Рядом с Яресько, натянув кепку до самых ушей, горбится в пальто сухощавый человек преклонных лет — один из тех гражданских, которых при посадке в Синельникове хлопцы приняли было за мешочников и едва не спустили с крыши. Уже тут, в дороге, выяснилось, что эти пассажиры вовсе не мешочники, а столичные инженеры, которые с мандатом Ленина едут в Александровск обследовать Днепр и его пороги. Странно было среди курсантской и добровольческой молодежи видеть этих сугубо гражданских, мирно настроенных и погруженных в себя людей, которые от самой Москвы пробираются всеми способами до порожистого Днепра искать и обмеривать место для будущей электростанции.
Глядя на инженеров, нахохлившихся в темноте, Яресько почему-то вспомнил екатеринославца-продотрядника, который зимой ночевал у них в Криничках. С какой верой и убежденностью говорил он тогда о появлении первых электрических ласточек в республике и о той большой электрической весне, которая рано или поздно наступит… Электрическая весна! Тогда это звучало сказкой; однако не сказкой, видимо, и не пустой выдумкой был тот разговор, если уж в такое грозное для республики время едут люди от Ильича, чтобы под самым носом у Врангеля обследовать и измерять Днепровские пороги.
— И вы сами видели его? — оживленно расспрашивали бойцы инженеров. — Какой же он, наш Ильич? Как его здоровье?
Один из кремлевских курсантов рассказал, что он тоже видел Владимира Ильича. Вместе с ними, с курсантами, Ленин носил бревна на субботнике…

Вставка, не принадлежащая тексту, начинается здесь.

-- ==== Sys2Proof/Certificates/Slice0/Obligations.lean ====
section
/-! DEFINITION. The statements for the provers. Each docstring names the rules of spec/ it formalises; where a
clause rests on one of the spec's own decisions (92_eei_decisions.md) or on a choice of this model, it says so. -/

open Sys2Proof Sys2Proof.Machine

/-! ### Reset -/

/-- What reset leaves, for every value of the parameters (70_reset_and_hazards.md section 1; PC, FL and the
parameters are the spec's decisions D14, D17, D30). -/
def Obligations.ResetLeavesParameterValues : Prop :=
  ∀ (r : ResetConfig) (c : Config) (k : TickSource), ∃ s, State.resetWith r c k = s ∧
    s.sp = 0xF4 ∧ (∀ j : Fin 7, s.reg j.castSucc = r.gprReset[j]) ∧ s.pc = 0 ∧ s.fl = 0 ∧
    s.ie = r.ieReset ∧ s.status = .running ∧ s.out = [] ∧ s.cfg = c ∧ s.ticks = k ∧
    ∀ a, a ≤ 255 → s.mem.read a = r.image.getD a 0

/-- The reset state of the host's interface is the one of the default parameters: the zeros are the defaults of
00_scope.md R7 (decisions D14, D17, D30; log entries 5, 6, 7). -/
def Obligations.ResetDefaultsAreZero : Prop :=
  State.reset.sp = 0xF4 ∧ (∀ j : Fin 8, j ≠ regSP → State.reset.reg j = 0) ∧ State.reset.pc = 0 ∧
  State.reset.fl = 0 ∧ State.reset.ie = false ∧ State.reset.status = .running ∧ State.reset.out = [] ∧
  State.reset.cfg = Config.default ∧ ∀ a, State.reset.mem.read a = 0

/-- Reset meets the invariant, for every admissible opcode map and every other parameter. -/
def Obligations.ResetMeetsInvariant : Prop :=
  State.reset.Inv ∧
  ∀ (r : ResetConfig) (c : Config) (k : TickSource), c.opcodeMap.admissible = true →
    (State.resetWith r c k).Inv

/-! ### Encoding -/

/-- Decoding an encoded instruction gives it back, with every operand byte, under every admissible opcode map
(30_encoding.md sections 1 to 4). -/
def Obligations.DecodeOfEncode : Prop :=
  ∀ (m : OpcodeMap) (i : Instr) (rest : List Byte), m.admissible = true →
    decode m (encode m i ++ rest) = .ok (i, rest)

/-- What decodes is the encoding of the instruction it decodes to: no second spelling, no dropped bit
(30_encoding.md sections 1 to 4). -/
def Obligations.DecodedBytesAreTheEncoding : Prop :=
  ∀ (m : OpcodeMap) (bs : List Byte) (i : Instr) (rest : List Byte),
    decode m bs = .ok (i, rest) → bs = encode m i ++ rest

/-- The default opcode map is admissible, and under it 227 of the 256 bytes are no opcode (30_encoding.md
section 4; the byte values are presumed, log entry 2). -/
def Obligations.DefaultOpcodeMapIsAdmissible : Prop :=
  OpcodeMap.default.admissible = true ∧
  ((List.range 256).filter fun n => (OpcodeMap.default.lookup (BitVec.ofNat 8 n)).isNone).length = 227

/-- What the decoder refuses, and by which name: the count 3 at once, then a missing byte, then an opcode that is
no mnemonic's (30_encoding.md sections 1 and 4; the order is the spec's decision D6). -/
def Obligations.DecoderRefusesByName : Prop :=
  ∀ (m : OpcodeMap) (op : Byte) (rest : List Byte),
    decode m [] = .error (.truncated 0) ∧
    (countField op = 3 → decode m (op :: rest) = .error (.unknownOpcode op)) ∧
    (countField op ≠ 3 → rest.length < countField op →
      decode m (op :: rest) = .error (.truncated (rest.length + 1))) ∧
    (countField op ≠ 3 → countField op ≤ rest.length → (∀ k, m.byte k ≠ op) →
      decode m (op :: rest) = .error (.unknownOpcode op))

/-- Words written out from the table of 30_encoding.md R78 decode to the instructions they stand for (the byte
values are presumed, log entry 2). -/
def Obligations.SampleWordsDecode : Prop :=
  decodeTableWord 8 0b00000001 = some .hlt ∧
  decodeTableWord 8 0b00010011 = some .iret ∧
  decodeTableWord 16 0b00000010_01000101 = some (.push 2) ∧
  decodeTableWord 16 0b00000011_01011010 = some (.jge 3) ∧
  decodeTableWord 24 0b11111111_00000011_10000010 = some (.ldi 3 255) ∧
  decodeTableWord 24 0b00000001_00000010_10100111 = some (.cmp 2 1) ∧
  decodeTableWord 8 0b00000000 = none

/-! ### The cycle -/

/-- When the bytes at PC, as steps 1 and 2 leave it, decode to `i`, the step is `exec i` at that state
(40_dispatch.md sections 1 to 3). -/
def Obligations.StepRunsTheDecodedInstruction : Prop :=
  ∀ (s t : State) (i : Instr) (rest : List Byte), s.status = .running → beforeFetch s = .ok t →
    decode t.cfg.opcodeMap t.window = .ok (i, rest) → step s = exec i t

/-- The same in terms of memory: when the bytes of `i` stand in memory from PC up, all below 256, the step is
`exec i` (40_dispatch.md sections 1 to 3, 20_memory.md section 2). -/
def Obligations.StepRunsTheBytesInMemory : Prop :=
  ∀ (s t : State) (i : Instr), s.status = .running → beforeFetch s = .ok t →
    t.cfg.opcodeMap.admissible = true → t.pc + i.length ≤ 256 →
    (∀ j (h : j < (encode t.cfg.opcodeMap i).length),
      t.mem.read (t.pc + j) = (encode t.cfg.opcodeMap i)[j]) →
    step s = exec i t

/-- A cycle without a tick in which IE is off or no enabled line is pending fetches in the state it started in,
the tick input consumed (40_dispatch.md section 1, 60_exceptions.md section 2; the tick input is the model's
field, log entry 9). -/
def Obligations.QuietCycleFetchesAtPc : Prop :=
  ∀ s : State, s.ticks.now = false → (s.ie = false ∨ s.reg regIM &&& s.reg regIS = 0) →
    beforeFetch s = .ok { s with ticks := s.ticks.rest }

/-- An unknown opcode at PC (60_exceptions.md R201). -/
def Obligations.UnknownOpcodeFaultsTheStep : Prop :=
  ∀ (s t : State) (op : Byte), s.status = .running → beforeFetch s = .ok t → t.pc ≤ 255 →
    t.mem.read t.pc = op →
    (countField op = 3 ∨ (t.pc + countField op ≤ 255 ∧ ∀ k, t.cfg.opcodeMap.byte k ≠ op)) →
    step s = .next { t with
      status := .faulted (.unknownOpcodeFault op t.pc), out := t.out ++ [.diag .unknownOpcode] }

/-- A fetch past address 255: of the opcode, or of an operand byte, whose address is then 256 (40_dispatch.md
section 2; the spec's decision D8). -/
def Obligations.FetchPastTheTopFaults : Prop :=
  ∀ s t : State, s.status = .running → beforeFetch s = .ok t →
    (255 < t.pc → step s = .next { t with status := .faulted (.addressError t.pc) }) ∧
    (t.pc ≤ 255 → countField (t.mem.read t.pc) ≠ 3 → 255 < t.pc + countField (t.mem.read t.pc) →
      step s = .next { t with status := .faulted (.addressError 256) })

/-- Every running state has a next state, whatever the tick (40_dispatch.md section 5). -/
def Obligations.RunningStateHasNextState : Prop :=
  ∀ s : State, s.status = .running → ∃ t, step s = .next t

/-- No cycle is taken from a terminal STATUS (40_dispatch.md section 5); that `step` answers a named fault there
is the model's choice (log entry 10). -/
def Obligations.TerminalStateTakesNoCycle : Prop :=
  ∀ s : State, s.status ≠ .running → step s = .fault (.notRunning s.status)

/-- Every step keeps the invariant: canonical memory, PC in 0 to 258, an admissible map, and a STATUS whose
recorded information is true of the state (10_state.md, 60_exceptions.md section 1). The clauses about STATUS rest on
the spec's own decisions (log entry 15): that HLT's opcode stands at PC - 1 after HLT is D13 (44_control.md section 3),
and a claim about a program should not read that PC; the addresses of an AddressError are D8 and D9, the index of a
RegisterIndexFault D10, and the PC that a fault leaves D11. -/
def Obligations.StepKeepsInvariant : Prop :=
  ∀ s t : State, s.Inv → step s = .next t → t.Inv

/-- A step appends at most one event to the output stream and never takes one away (70_reset_and_hazards.md
section 2, 10_state.md section 5). -/
def Obligations.StepEmitsAtMostOneEvent : Prop :=
  ∀ s t : State, step s = .next t → t.out = s.out ∨ ∃ e, t.out = s.out ++ [e]

/-- A step consumes one tick input and leaves the parameters alone (10_state.md section 7; both fields are the
model's, log entries 1 and 9). -/
def Obligations.StepConsumesOneTick : Prop :=
  ∀ s t : State, step s = .next t → t.cfg = s.cfg ∧ t.ticks = s.ticks.rest

/-- Of the tick input a step depends on the next tick alone: with another schedule that begins the same it makes
the same step (40_dispatch.md section 5). -/
def Obligations.StepReadsOnlyTheNextTick : Prop :=
  ∀ (s t : State) (k : TickSource), k.now = s.ticks.now → step s = .next t →
    step { s with ticks := k } = .next { t with ticks := k.rest }

/-- From a PC of at most 256 no step takes PC past 256: an operand that would lie past 255 faults first
(40_dispatch.md sections 2 and 4; sharper than the range 0 to 258 of 10_state.md). -/
def Obligations.PcNeverPasses256 : Prop :=
  ∀ s t : State, s.pc ≤ 256 → step s = .next t → t.pc ≤ 256

/-! ### Whole-machine rules -/

/-- The frame of every instruction on registers: only its destination, and SP where it pushes or pops, may change
(10_state.md section 1, files 41 to 45). -/
def Obligations.InstructionsWriteOnlyTheirRegisters : Prop :=
  ∀ (i : Instr) (s t : State), exec i s = .next t → RegsSameExcept (writtenRegs i) s t

/-- The frame of every instruction on memory: PUSH and CALL store at most the one byte at the address Push
computes, every other instruction leaves all of memory as it was (20_memory.md section 2). -/
def Obligations.OnlyPushAndCallStore : Prop :=
  ∀ (i : Instr) (s t : State), exec i s = .next t →
    ((∀ a, i ≠ .push a ∧ i ≠ .call a) → MemSame s t) ∧
    (s.mem.wf = true → MemSameExcept (pushAddr s) s t)

/-- Only CMP and IRET write FL (10_state.md section 4; the spec's decision D31). -/
def Obligations.OnlyCmpAndIretWriteFl : Prop :=
  ∀ (i : Instr) (s t : State), exec i s = .next t → (∀ a b, i ≠ .cmp a b) → i ≠ .iret → t.fl = s.fl

/-- No instruction but IRET writes IE, and none touches the parameters or the tick input (10_state.md section 5). -/
def Obligations.OnlyIretWritesIe : Prop :=
  ∀ (i : Instr) (s t : State), exec i s = .next t →
    (i ≠ .iret → t.ie = s.ie) ∧ t.cfg = s.cfg ∧ t.ticks = s.ticks

/-- IE rises in a step only by a tick, when the parameter lets ticks set it, or by an IRET; so with the parameter
off no entry happens inside a handler (60_exceptions.md section 2; the spec's decision D15). -/
def Obligations.IeRisesOnlyByTickOrIret : Prop :=
  ∀ s t : State, step s = .next t → s.ie = false → t.ie = true →
    (s.ticks.now = true ∧ s.cfg.tickSetsIE = true) ∨
    ∃ u rest, beforeFetch s = .ok u ∧ decode u.cfg.opcodeMap u.window = .ok (.iret, rest)
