-- ==== Sys2Proof/Laws/Alu.lean ====
section
/-! SUPPORT. What each ALU function computes, in the arithmetic of bit vectors or of natural numbers (41_alu.md
R121 to R135). -/

namespace Sys2Proof.Machine

variable (x y : Byte)

theorem wrap8_toNat (v : Int) : (wrap8 v).toNat = (v % 256).toNat := by
  simp [wrap8, BitVec.toNat_ofInt]

theorem aluAdd_eq : aluAdd x y = x + y := by
  apply BitVec.eq_of_toNat_eq
  rw [aluAdd, wrap8_toNat, BitVec.toNat_add]
  omega

theorem aluSub_eq : aluSub x y = x - y := by
  apply BitVec.eq_of_toNat_eq
  rw [aluSub, wrap8_toNat, BitVec.toNat_sub]
  omega

theorem aluMul_eq : aluMul x y = x * y := by
  apply BitVec.eq_of_toNat_eq
  rw [aluMul, wrap8_toNat, BitVec.toNat_mul, ← Nat.cast_mul]
  omega

theorem aluInc_eq : aluInc x = x + 1 := by
  apply BitVec.eq_of_toNat_eq
  rw [aluInc, wrap8_toNat, BitVec.toNat_add]
  simp
  omega

theorem aluDec_eq : aluDec x = x - 1 := by
  apply BitVec.eq_of_toNat_eq
  rw [aluDec, wrap8_toNat, BitVec.toNat_sub]
  simp
  omega

theorem aluNot_eq : aluNot x = ~~~x := by
  apply BitVec.eq_of_toNat_eq
  have := x.isLt
  rw [aluNot, wrap8_toNat, BitVec.toNat_not]
  omega

/-- A number that fits a byte is its own wrap. -/
theorem wrap8_toNat_of_le {n : Nat} (h : n ≤ x.toNat) : (wrap8 (n : Int)).toNat = n := by
  have := x.isLt
  rw [wrap8_toNat]
  omega

theorem aluDiv_toNat : (aluDiv x y).toNat = x.toNat / y.toNat :=
  wrap8_toNat_of_le x (Nat.div_le_self _ _)

theorem aluMod_toNat : (aluMod x y).toNat = x.toNat % y.toNat := by
  have h : (x.toNat : Int) - y.toNat * (x.toNat / y.toNat : Nat) = (x.toNat % y.toNat : Nat) := by
    have := Nat.div_add_mod x.toNat y.toNat
    rw [sub_eq_iff_eq_add, ← Nat.cast_mul, ← Nat.cast_add, add_comm, this]
  rw [aluMod, h]
  exact wrap8_toNat_of_le x (Nat.mod_le _ _)

/-- Every bit is shifted out by a count of 8 or more (R132). -/
theorem aluShl_big (h : 8 ≤ y.toNat) : aluShl x y = 0 := by
  apply BitVec.eq_of_toNat_eq
  obtain ⟨k, hk⟩ := Nat.exists_eq_add_of_le h
  rw [aluShl, wrap8_toNat, Nat.shiftLeft_eq, hk, pow_add,
    show x.toNat * (2 ^ 8 * 2 ^ k) = 256 * (x.toNat * 2 ^ k) by ring]
  simp

theorem aluShl_eq : aluShl x y = x <<< y.toNat := by
  apply BitVec.eq_of_toNat_eq
  rw [aluShl, wrap8_toNat, BitVec.toNat_shiftLeft]
  omega

theorem aluShr_eq : aluShr x y = x >>> y.toNat := by
  apply BitVec.eq_of_toNat_eq
  rw [BitVec.toNat_ushiftRight]
  exact wrap8_toNat_of_le x (by rw [Nat.shiftRight_eq_div_pow]; exact Nat.div_le_self _ _)

/-- Every bit is shifted out by a count of 8 or more (R133). -/
theorem aluShr_big (h : 8 ≤ y.toNat) : aluShr x y = 0 := by
  rw [aluShr_eq]
  apply BitVec.eq_of_toNat_eq
  rw [BitVec.toNat_ushiftRight, Nat.shiftRight_eq_div_pow]
  exact Nat.div_eq_of_lt (lt_of_lt_of_le x.isLt (Nat.pow_le_pow_right (by omega) h))

end Sys2Proof.Machine
end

— Дело было так: в начале весны решили мы очистить кремлевскую площадь от всякого хлама — там кучами были свалены доски, бревна, камни. По примеру московских рабочих устраиваем субботник. Только выстроились утром на площади против казарм, смотрим — к нам направляется Владимир Ильич. Подошел, по-военному отдал честь и обращается к командиру: «Товарищ командир, разрешите присоединиться к вам для участия в субботнике». Командир на мгновение даже вроде растерялся, а потом говорит: «Становитесь, Владимир Ильич, на правый фланг». Владимир Ильич быстро прошел на наш правый фланг и стал в шеренгу… Ребята, которые с ним бревна носили, старались на себя больше тяжесть взять, чтоб Ильичу было легче. А он это заметил и погрозил им пальцем. «Вы, — говорит, — не хитрите».
— А то еще был такой случай, — вмешался в разговор другой курсант. — Один из наших бойцов стоял в Кремле на посту и вдруг почувствовал себя плохо. Ильич, заметив это, сам вынес ему из кабинета стакан горячего чаю. «Выпейте, — говорит, — это поможет».
Яресько лежал, слушал разговоры товарищей о Владимире Ильиче и думал о нем так, будто и сам близко знал его в жизни, будто и сам не раз ощущал на себе его теплый взгляд и, заболев, принимал стакан горячего чаю из рук Ильича. Как просто, с какой лаской в голосе называют его хлопцы: Ильич! Наш Ильич! Когда все голодают, и он на восьмушке хлеба живет. Когда все выходят на субботник, и он наравне с курсантами идет бревна носить. «Если бы все люди были такими, как Ильич, — думал Данько. — Станут ли такими когда-нибудь?»
Все заметнее рассвет. Степь вокруг становится все светлее, просторнее, шире. Давным-давно уже отстали, оставшись за горизонтом, конники, пытавшиеся обогнать эшелон. Пахнет летней степью, росами, стерней… В дальних ложбинах тают седые туманы, в небе на востоке все выше разгорается заря…
Утро республики!
И хотя впереди была неизвестность, хотя где-то там, в степях, он, криничанский коммунар, мог в любую минуту и голову сложить, в груди у него билась радость и бурлило то хмельное, окрыляющее чувство, от которого хотелось петь, и казалось, что утро это никогда не кончится, что, пока он будет жить, вокруг так же, как сейчас над степью, будет становиться все светлее и светлее.